The medicinal product should be evenly sprayed onto the affected area one or several times daily. When spraying the medication, hold the can vertically with the nozzle pointing upwards. To obtain a proper foam, the can must be shaken vigorously before each use, especially if it has not been used for an extended period.
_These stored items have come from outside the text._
-- ==== Sys2Proof/Machine/Motion.lean ====
section
/-! DEFINITION. The FOC motor ports, the DC bus and the stepper ports (R214 to R254). -/

namespace Sys2Proof.Machine

/-! ### Faults and the folios they spoil (R242, R254) -/

def State.motOf (s : State) (n : Nat) : Mot := vget s.mot n
def State.motState (s : State) (n : Nat) : Nat := s.g (F.MOT_STAT_STATE n)
def State.motEn (s : State) (n : Nat) : Bool := n < s.blockCount .MOT && s.on (F.MOT_CTRL_EN n)

/-- A fault of an FOC port (R242, R254): its code in STAT.FAULT; class B spoils under PATH with reason 0x04 and puts the port into FAULT.  A mechanism of the
whole paper path (PATH bit 0) is on every folio's exit path, so that its fault strands a folio past the diverter (R77; DEDUCED, log 67). -/
def State.motFault (s : State) (n code detail : Nat) (cls : Cls) : State :=
  let s1 := s.p (F.MOT_STAT_FAULT n) code
  if cls = .a then s1.raise (82 + n) code detail .a
  else (s1.setMotState n mFAULT).raiseSpoil (82 + n) code detail cls (Folio.onPath (s.g (F.MOT_CTRL_PATH n))) 4
    (bit (s.g (F.MOT_CTRL_PATH n)) 0)

/-- Codes of R254. -/
def cMOT_DESAT : Nat := 1
def cMOT_OPEN : Nat := 2
def cMOT_ISENSE : Nat := 3
def cMOT_HALL : Nat := 4
def cMOT_ENC : Nat := 5
def cMOT_ENC_SWAP : Nat := 6
def cMOT_PHASE_ORDER : Nat := 7
def cMOT_START : Nat := 8
def cMOT_CATCH : Nat := 9
def cMOT_OVERSPEED : Nat := 0x0A
def cMOT_LOST : Nat := 0x0B
def cMOT_STALE : Nat := 0x0C
def cMOT_CMD : Nat := 0x0D
def cSTP_OPEN : Nat := 0x21
def cSTP_SHORT : Nat := 0x22
def cSTP_DECEL : Nat := 0x23
def cSTP_CMD : Nat := 0x24
def cBUS_CHOP : Nat := 0x31
def cBUS_HIGH : Nat := 0x32
def cBUS_OV1 : Nat := 0x33
def cBUS_OV2 : Nat := 0x34

/-! ### Events sent to an FOC port (R216, R219, R225, R227) -/

/-- RUN: from OFF into CATCH; in any other state refused with MOT_CMD.  A port that is not enabled takes no event (log 20), and in the kettle state,
which keeps every bridge off (R240), a RUN starts nothing (log 70). -/
def State.motRun (s : State) (n : Nat) (dir : Bool) : State :=
  if !s.motEn n then s
  else if s.motState n = mOFF then
    if s.on F.FCL_STAT_KETTLE then s
    else (s.setMotState n mCATCH).modMot n (fun m => { m with dirCmd := dir != s.on (F.MOT_CFG_REV n) })
  else s.motFault n cMOT_CMD 0 .a

/-- SPEED: a signed 24-bit speed sets SREF, negated with CFG.REV (R222). -/
def State.motSpeed (s : State) (n v : Nat) : State :=
  if !s.motEn n then s
  else s.pi (F.MOT_SREF_SPEED n) (if s.on (F.MOT_CFG_REV n) then -toSigned 24 v else toSigned 24 v)

/-- GEAR: starts the reference at the present mechanical position, or ends it (R225). -/
def State.motGear (s : State) (n : Nat) (on : Bool) : State :=
  if !s.motEn n then s
  else if on then
    if s.g (F.MOT_CTRL_MODE n) = 1 then
      s.modMot n (fun m => { m with gear := true, thetaRef := m.pos * 250000000000, refW := s.gi (F.MOT_SREF_SPEED n) * 4000000000 })
    else s
  else s.modMot n (fun m => { m with gear := false })

/-- COAST: OFF, from any state other than ZT, ASC and FAULT. -/
def State.motCoast (s : State) (n : Nat) : State :=
  let st := s.motState n
  if !s.motEn n || st = mZT || st = mASC || st = mFAULT || st = mOFF then s else s.setMotState n mOFF

/-- A voltage command: in RUN it waits for the next period start; in any other state it is discarded (R219). -/
def State.motVcmd (s : State) (n v : Nat) : State :=
  if s.motEn n && s.motState n = mRUN then s.modMot n (fun m => { m with vNext := some (toSigned 16 (v / 65536), toSigned 16 v) }) else s

/-- A word to slice 3n (R216): its CMD; a reserved one is refused with MOT_CMD. -/
def State.motWord (s : State) (n v : Nat) : State :=
  match bits v 31 28 with
  | 1 => s.motRun n (bit v 27)
  | 2 => s.motSpeed n (bits v 23 0)
  | 3 => s.motGear n (bit v 0)
  | 4 => s.motCoast n
  | _ => s.motFault n cMOT_CMD 0 .a

/-- MOT_RUN (R216, R227). -/
def execMotRun (n : Nat) (dir : Bool) (s : State) : Host.Outcome State Fault Refusal := done (s.motRun n dir)
/-- MOT_SPEED (R216). -/
def execMotSpeed (n v : Nat) (s : State) : Host.Outcome State Fault Refusal := done (s.motSpeed n v)
/-- MOT_GEAR (R216, R225). -/
def execMotGear (n : Nat) (on : Bool) (s : State) : Host.Outcome State Fault Refusal := done (s.motGear n on)
/-- MOT_COAST (R216, R227). -/
def execMotCoast (n : Nat) (s : State) : Host.Outcome State Fault Refusal := done (s.motCoast n)
/-- MOT_VCMD (R219). -/
def execMotVcmd (n v : Nat) (s : State) : Host.Outcome State Fault Refusal := done (s.motVcmd n v)

/-! ### Thresholds (R229) -/

/-- |w| (1/256 rev/s) is at or above a percentage of RATED.SPEED (1/16 rev/s). -/
def State.atPct (s : State) (n pct : Nat) (w : Int) : Bool := pct * s.g (F.MOT_RATED_SPEED n) * 16 ≤ 100 * w.natAbs
def State.atCatch (s : State) (n : Nat) (w : Int) : Bool := s.atPct n (s.g (F.MOT_RATED_CATCHPCT n)) w
def State.atHop (s : State) (n : Nat) (w : Int) : Bool := s.atPct n (s.g (F.MOT_RATED_HOPCT n)) w
def State.sensorless (s : State) (n : Nat) : Bool := s.g (F.MOT_CTRL_SENSOR n) == 0

/-! ### The angle (R222) -/

/-- The Hall codes in the order of a positive rotation, by sixths of an electrical turn; the spec names no order (PRESUMED, log 70). -/
def hallPlace (code : Nat) : Nat := [1, 3, 2, 6, 4, 5].idxOf code

/-- The angle the sensor of CTRL.SENSOR gives (R222), in 1/65,536 electrical turn: the observer's; that of the last Hall edge (its place in the turn, from an
origin the spec leaves open) and, up to the next edge, the way at the measured speed since; the encoder's count modulo CPR, scaled by POLES. -/
def State.sensorAngle (s : State) (n : Nat) : Nat :=
  let m := s.motOf n
  let poles := s.g (F.MOT_CFG_POLES n)
  match s.g (F.MOT_CTRL_SENSOR n) with
  | 0 => m.obs
  | 1 =>
    let place := match m.hallLast with | some c => hallPlace c | none => 0
    let edge := (place + m.hallNeg.toNat) * 65536 / 6
    let way := clampI (-10922) 10922 (quantise 112 (s.gi (F.MOT_MEAS_W_SPEED n) * (poles * (s.now - m.hallAt) * 65536 : Nat)) 64000000000)
    ((Config.convert 111 [n] + (edge : Nat) + way) % 65536).toNat
  | _ => (quantise 113 (m.enc % (s.g (F.MOT_CFG_CPR n) : Nat) * (poles * 65536 : Nat)) (s.g (F.MOT_CFG_CPR n)) % 65536).toNat

/-- The angle forced in ALIGN and RAMP (R231, R232). -/
def State.forcedAngle (s : State) (n : Nat) : Nat := (((s.motOf n).forcedA / 64000000000) % 65536).toNat

/-- The present electrical angle θ: forced in ALIGN and RAMP, else the sensor's. -/
def State.theta (s : State) (n : Nat) : Nat :=
  if s.motState n = mRAMP || s.motState n = mALIGN then s.forcedAngle n else s.sensorAngle n

/-- An angle in 1/65,536 turn as one in 1/196,608, and a third of a turn. -/
def third : Nat := 65536

/-- The axis of a phase: 0, 120 and 240 degrees for A, B and C; PHMAP exchanges B and C (R217). -/
def State.axisOf (s : State) (n phase : Nat) : Nat := if s.on (F.MOT_CFG_PHMAP n) then (3 - phase) % 3 * third else phase * third

/-! ### Entries to RUN and RAMP (R232, R233) -/

/-- The bus voltage at a port, in 0.1 V (R235). -/
def State.vbusOf (s : State) (n : Nat) : Nat := s.g (F.STP_BUSSTAT_VBUS (s.g (F.MOT_CTRL_BUSSTP n)))

/-- Entry to RUN (R233): VCMD holds the voltage applied, HANDOVER sets, θ comes from the sensor. -/
def State.enterRun (s : State) (n : Nat) (vd vq : Int) : State :=
  ((((s.setMotState n mRUN).pi (F.MOT_VCMD_VD n) vd).pi (F.MOT_VCMD_VQ n) vq).p (F.MOT_STAT_HANDOVER n) 1).p (F.MOT_MEAS_P_ANGLE n) (s.sensorAngle n)

/-- The start regulator's last output, rotated from the forced frame into that of an angle (R233). -/
def State.sregAt (s : State) (n : Nat) (angle : Nat) : Int × Int :=
  let v := (s.motOf n).sreg
  let a := 3 * (s.forcedAngle n + 65536 - angle % 65536)
  (fit16 101 (quantise 101 (v.1 * cos48 a - v.2 * sin48 a) (2 ^ 48)), fit16 102 (quantise 102 (v.1 * sin48 a + v.2 * cos48 a) (2 ^ 48)))

/-- Electrical speed of RAMP from a mechanical speed: the forced speed starts there. -/
def State.enterRamp (s : State) (n : Nat) (angle : Nat) (w : Int) : State :=
  (s.setMotState n mRAMP).modMot n (fun m => { m with forcedA := (angle : Int) * 64000000000, forcedW := w * 250000000 })

/-- The back-EMF at a measured speed as a fraction of VBUS/sqrt 3 (R232, R233): KE is the line peak in mV per rev/s, VBUS counts 0.1 V. -/
def State.bemfAt (s : State) (n : Nat) (w : Int) : Int :=
  if s.vbusOf n = 0 then Config.convert 103 [w, s.g (F.MOT_MODEL2_KE n)]
  else fit16 103 (quantise 103 (w * (s.g (F.MOT_MODEL2_KE n) * 128 : Nat)) (100 * s.vbusOf n))

/-! ### The period (R218 to R225, R232 to R234) -/

/-- The advance of R224: table entry |w| / ADVSTEP, linear between entries, the last held above index 63; with the sign of the speed. -/
def State.advance (s : State) (n : Nat) (w : Int) : Int :=
  if !s.on (F.MOT_CTRL_FWMODE n) then 0
  else
    let step := 16 * s.g (F.MOT_LIM_ADVSTEP n)
    let entry : Nat → Int := fun i => ((if i % 2 = 0 then s.ga (F.MOT_ADV_EVEN n (i / 2)) else s.ga (F.MOT_ADV_ODD n (i / 2)) : Nat) : Int)
    let i := w.natAbs / step
    let a := if 63 ≤ i then entry 63 else entry i + (entry (i + 1) - entry i) * (w.natAbs % step : Nat) / (step : Nat)
    if w < 0 then -a else a

/-- The limit of R219 on a command: where the magnitude exceeds 1.0, VQ is scaled so that it is 1.0.  |VD| cannot exceed 1.0 in signed Q1.15. -/
def limitCmd (vd vq : Int) : Int × Int :=
  if 32768 * 32768 < vd * vd + vq * vq then
    let m := quantRoot 104 (32768 * 32768 - vd * vd).toNat
    (vd, if vq < 0 then -m else m)
  else (vd, vq)

/-- The magnitude of a command in 1/256 (R219); 1.0 itself has no place in MEAS_W.MI (log 2). -/
def magnitude (vd vq : Int) : Nat :=
  let m := (vd * vd + vq * vq).toNat
  let i := isqrt (m / 16384) + (if isqrt (m / 16384) * isqrt (m / 16384) * 16384 ≠ m && Config.roundUp 106 m 16384 then 1 else 0)
  if i < 256 then i else (Config.convert 106 [vd, vq]).toNat % 256

/-- The voltage of a phase at an angle in 1/196,608 turn, in 2^-63 of VBUS/sqrt 3 (R219): the inverse Park transform seen on the phase's axis. -/
def State.phaseV (s : State) (n : Nat) (vd vq : Int) (a phase : Nat) : Int :=
  let b := a + 196608 - s.axisOf n phase
  vd * cos48 b - vq * sin48 b

/-- The high-side width of a phase in ticks (R219): its duty is 1/2 plus its voltage, less the mean of the greatest and the least, over VBUS. -/
def State.widthOf (s : State) (n : Nat) (vd vq : Int) (a phase : Nat) : Int :=
  let v := fun i => s.phaseV n vd vq a i
  let per : Int := (s.ga (F.MOT_PWM_PERIOD n) : Nat)
  let mid := max (v 0) (max (v 1) (v 2)) + min (v 0) (min (v 1) (v 2))
  clampI 0 per (quantise 105 (per * 3 * 2 ^ 111 + 2 * per * (2 * v phase - mid) * sin48 32768) (6 * 2 ^ 111))

/-- QWIN in quarter ticks, halved: 50 ns are 12.5 ticks (R220). -/
def State.halfQwin (s : State) (n : Nat) : Int := (25 * s.ga (F.MOT_PWM_QWIN n) : Nat)

/-- A phase is moved out of the quiet window of the centre sample (R220). -/
def State.pulseMoved (s : State) (n : Nat) (w : Int) : Bool := s.ga (F.MOT_PWM_SPOS n) != 0 && 0 < w && 2 * w < s.halfQwin n

/-- The widest pulse that keeps the quiet window of the valley sample, in quarter ticks (R220). -/
def State.widestPulse (s : State) (n : Nat) : Int :=
  4 * (s.ga (F.MOT_PWM_PERIOD n) : Nat) - 2 * s.halfQwin n - 8 * (s.ga (F.MOT_PWM_DEADT n) : Nat)

/-- A phase is cut for the quiet window of the valley sample (R220). -/
def State.pulseCut (s : State) (n : Nat) (w : Int) : Bool := s.ga (F.MOT_PWM_SPOS n) != 1 && s.widestPulse n < 4 * w

/-- The high-side pulse of a phase of width w ticks, in quarter ticks of the period (R218, R220): about the centre; moved, so that the low side turns on as the
window opens; or cut. -/
def State.highPulse (s : State) (n : Nat) (w : Int) : Int × Int :=
  let per : Int := (s.ga (F.MOT_PWM_PERIOD n) : Nat)
  let wide := if s.pulseCut n w then s.widestPulse n else 4 * w
  if s.pulseMoved n w then
    let fall := 2 * per - s.halfQwin n - 4 * (s.ga (F.MOT_PWM_DEADT n) : Nat)
    (fall - wide, fall)
  else (2 * per - wide / 2, 2 * per + wide / 2)

/-- One phase's move or cut is counted in DIAG (R220). -/
def State.quiet (s : State) (n : Nat) (w : Int) : State :=
  let s1 := if s.pulseMoved n w then (s.inc (F.MOT_DIAG_SHIFTS n)).count 0x39 n 1 else s
  if s.pulseCut n w then (s1.inc (F.MOT_DIAG_CLAMPS n)).count 0x39 n 1 else s1

/-- The pulses of a period for a voltage at an angle in 1/65,536 turn (R219, R220). -/
def State.pwmApply (s : State) (n : Nat) (v : Int × Int) (angle : Nat) : State :=
  let w := fun ph => s.widthOf n v.1 v.2 (3 * angle) ph
  ((s.quiet n (w 0)).quiet n (w 1)).quiet n (w 2) |>.modMot n (fun m =>
    { m with pulses := [s.highPulse n (w 0), s.highPulse n (w 1), s.highPulse n (w 2)] })

/-- Quarter ticks since the present period's start (R218). -/
def State.phaseTime (s : State) (n : Nat) : Nat :=
  let per := s.ga (F.MOT_PWM_PERIOD n)
  4 * ((s.now + per - s.ga (F.MOT_PHOFS_PHOFS n) % per) % per)

/-- The level of a phase's high-side gate (R219 to R221, R227). -/
def State.gateHigh (s : State) (n phase : Nat) : Bool :=
  match (s.motOf n).pulses[phase]? with
  | some e => e.1 ≤ s.phaseTime n && (s.phaseTime n : Int) < e.2
  | none => false

/-- The level of a phase's low-side gate (R221, R227, R230, R239): under pulse-width modulation on but for the pulse and DEADT on either side of it, in this
period and its neighbours; during a braking pulse; in ASC, DEADT after its entry. -/
def State.gateLow (s : State) (n phase : Nat) : Bool :=
  let m := s.motOf n
  let dead : Int := (4 * s.ga (F.MOT_PWM_DEADT n) : Nat)
  let per : Int := (4 * s.ga (F.MOT_PWM_PERIOD n) : Nat)
  let t : Int := (s.phaseTime n : Nat)
  if s.motState n = mASC then m.entered + s.ga (F.MOT_PWM_DEADT n) ≤ s.now
  else if s.motState n = mBRAKE then m.brakeOn
  else
    match m.pulses[phase]? with
    | some e => e.1 = e.2 || [t - per, t, t + per].all (fun u => u < e.1 - dead || e.2 + dead ≤ u)
    | none => false

/-- The voltage applied in a period of RUN (R219, R220, R224). -/
def State.applyV (s : State) (n : Nat) : State :=
  let vd := s.gi (F.MOT_VCMD_VD n)
  let vq := s.gi (F.MOT_VCMD_VQ n)
  let ang := (((s.theta n : Nat) : Int) + s.advance n (s.gi (F.MOT_MEAS_W_SPEED n))) % 65536
  (s.p (F.MOT_MEAS_W_MI n) (magnitude vd vq)).pwmApply n (vd, vq) ang.toNat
When the medication is used for the first time, only gas may be released initially before the foam forms.

The duration of treatment depends on the type and course of the disease and should be determined after consultation with a physician.

When applying the medication to the facial area, do not spray it directly onto the face. It is recommended to spray the medication onto the hand first and then apply it to the appropriate area of the face. Avoid spraying the medication into the eyes, mouth, or nose.

Children

The medicinal product should be used in children only as prescribed by a physician and under adult supervision.

Overdose

Overdose is unlikely when the medicinal product is used according to the instructions.

In case of accidental ingestion of a large amount of the medication, toxic effects are not expected. If gastrointestinal disturbances occur, symptomatic treatment should be administered.

Side effects.

Allergic reactions: very rarely, allergic contact dermatitis and skin irritation may occur, manifesting as symptoms such as itching, erythema, eczema, rash, urticaria, and blisters.

If any adverse reactions occur, discontinue use of the medicinal product and consult a physician.

Shelf life.

3 years.

Storage conditions.

Store in the original packaging at a temperature not exceeding 25 °C.

Do not freeze.

Keep out of reach of children.

Packaging.

58.5 g or 117 g in a can with a nozzle and protective cap in a box.

Availability.

Over-the-counter.

Manufacturer.

LIMITED LIABILITY COMPANY "CORPORATION "ZDOROVIYA".

Manufacturer's address and place of business.

Ukraine, 61013, Kharkiv region, city of Kharkiv, Shevchenka Street, building 22.